▸ **EXERCISE REQUIREMENTS**:
Match on the string "concludes" in the entries below and return every matching line.

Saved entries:
/-- R44 to R46, R55, R56: a write of SEAL with the page's ID sets OWNER.SEALED: on a local page at once and with no other change, on a
mirrored page through the queue of the active plane, where the image reads it as written. Any other value, and a write of part of the
word, counts in ERR_CNT alone. On the page that has CTRL.SOFT_RST, PTP, the reset is queued as a configuration write with EN as it stands;
on a page without it the request writes EN as it stands, or nothing where EN is read-only. A plane that is not active ignores and counts
either on a mirrored page. Where the spec leaves it open, the model's choice: assumption 24. It concludes that exec answers a next state
for seal, softRst. -/
def Obligations.SealAndSoftResetWrites : Prop :=
  ∀ (s : State) (i : PlaneId) (tag : Tag) (be : BitVec 4) (page : BitVec 10) (data : Word),
    let p := s.plane i
    let own := page.toNat * 0x1000 + 0x14
    let ctrl := page.toNat * 0x1000 + 4
    let word : Word := (p.rd ctrl &&& 1) ||| 2
    let mine : Prop := mirroredPage page.toNat = true → p.isActive = true
    let ignored : State := s.upd i fun p => (p.err page.toNat).evt Reg.SYS_EVT 11
    (s.writes i tag be (page.toNat * 0x1000 + 0x1C) data → (blockOf page.toNat).isSome → be ≠ 0 →
      (mine → (be ≠ 0xF#4 ∨ data ≠ idWord page.toNat) → exec (.seal i tag be page data) s = .next (s.upd i fun p => p.err page.toNat)) ∧
      (be = 0xF#4 → data = idWord page.toNat → mirroredPage page.toNat = false →
        exec (.seal i tag be page data) s = .next (s.upd i fun p => p.wrF own 31 31 1)) ∧
      (be = 0xF#4 → data = idWord page.toNat → mirroredPage page.toNat = true → p.isActive = true → ∃ t, exec (.seal i tag be page data) s = .next t ∧
        configTaken s t i [(own, 0x80000000#32, 0x80000000#32)] ∧ (p.cfgQ.length < 1024 → (t.plane i).rdF own 31 31 = 1)) ∧
      (¬ mine → exec (.seal i tag be page data) s = .next ignored)) ∧
    (∀ r, s.writes i tag 0x1#4 ctrl word → (blockOf page.toNat).isSome → regAt ctrl = some r →
      ((r.row.rw ||| r.row.rws ||| r.row.wo) &&& 0xFF = 0 → exec (.softRst i tag page) s = .next s) ∧
      ((r.row.rw ||| r.row.rws ||| r.row.wo) &&& 0xFF ≠ 0 → p.isActive = true → ∃ t, exec (.softRst i tag page) s = .next t ∧
        configTaken s t i [(ctrl, if page = 0x05#10 then 3#32 else 1#32, word)] ∧ (t.plane i).mpe = p.mpe) ∧
      ((r.row.rw ||| r.row.rws ||| r.row.wo) &&& 0xFF ≠ 0 → p.isActive = false → exec (.softRst i tag page) s = .next ignored))

/-- R57, R60: at the start of half-cycle h + 2 a plane applies the groups released in half-cycle h: their writes enter the applied
configuration in the order of the queue, the groups leave it, CFG_EPOCH counts them and CFG_AT takes the stamp. A standby in step applies
those that it has acknowledged, and keeps step where all were. Nothing applies at another tick. A released group that crosses the sync
link to a plane in step is acknowledged, and waits there as it does here. A soft reset in a group also returns fields of the PTP page
(R44), which the clause on the applied words leaves out. Where the spec leaves it open, the model's choice: assumptions 10, 21. It
concludes that exec answers a next state for configGroupApply, configGroupSync. -/
def Obligations.GroupsApplyTwoBoundariesAfterRelease : Prop :=
  ∀ (s : State) (i : PlaneId),
    let p := s.plane i
    let due := p.dueGroups (halfOf s.now)
    (s.now % 2048 ≠ 0 → exec .configGroupApply s = .next s) ∧
    (s.now % 2048 = 0 → p.phase = .ready →
      ∃ t, exec .configGroupApply s = .next t ∧
        ∀ gs, (if p.isActive = true ∨ (s.plane i.other).isActive = false then gs = due
            else gs = due.filter CfgGroup.acked ∧ ∀ g ∈ (s.plane i.other).dueGroups (halfOf s.now), g.acked = true) → gs ≠ [] →
          let ids := gs.map CfgGroup.id
          let ws := p.cfgQ.filter fun q => ids.contains q.grp
          ((ws.any fun q => q.addr == Reg.PTP_CTRL && bit (q.mask &&& q.data) 1) = false → ∀ a, (t.plane i).cfg a = cfgAfter p.cfg ws a) ∧
          (t.plane i).grps.all (fun g => !ids.contains g.id) = true ∧ (t.plane i).cfgQ.all (fun q => !ids.contains q.grp) = true ∧
          (t.plane i).rd Reg.SYS_CFG_EPOCH = p.rd Reg.SYS_CFG_EPOCH + BitVec.ofNat 32 gs.length ∧
          (t.plane i).rd64 Reg.SYS_CFG_AT = s.now % 2 ^ 64 ∧ (t.plane i).rdF Reg.SYS_EVT 9 9 = 1) ∧
    (∀ (id : Nat) (g : CfgGroup), s.active? = some i → p.grps.find? (fun g => g.id == id && g.rel.isSome && !g.acked) = some g →
      p.red.syncUp = true → (s.plane i.other).red.syncUp = true → (s.plane i.other).red.role = .standby →
      ∃ t, exec (.configGroupSync id) s = .next t ∧
        (t.plane i).grps = p.grps.map (fun x => if x.id = id then { x with acked := true } else x) ∧
        (t.plane i.other).cfgQ = (s.plane i.other).cfgQ ++ p.cfgQ.filter (fun q => q.grp == id) ∧
        (t.plane i.other).grps = (s.plane i.other).grps ++ [{ g with acked := true }] ∧ t.fs = s.fs)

▸ **OUTPUT OF THE TASK**:
either on a mirrored page. Where the spec leaves it open, the model's choice: assumption 24. It concludes that exec answers a next state
concludes that exec answers a next state for configGroupApply, configGroupSync. -/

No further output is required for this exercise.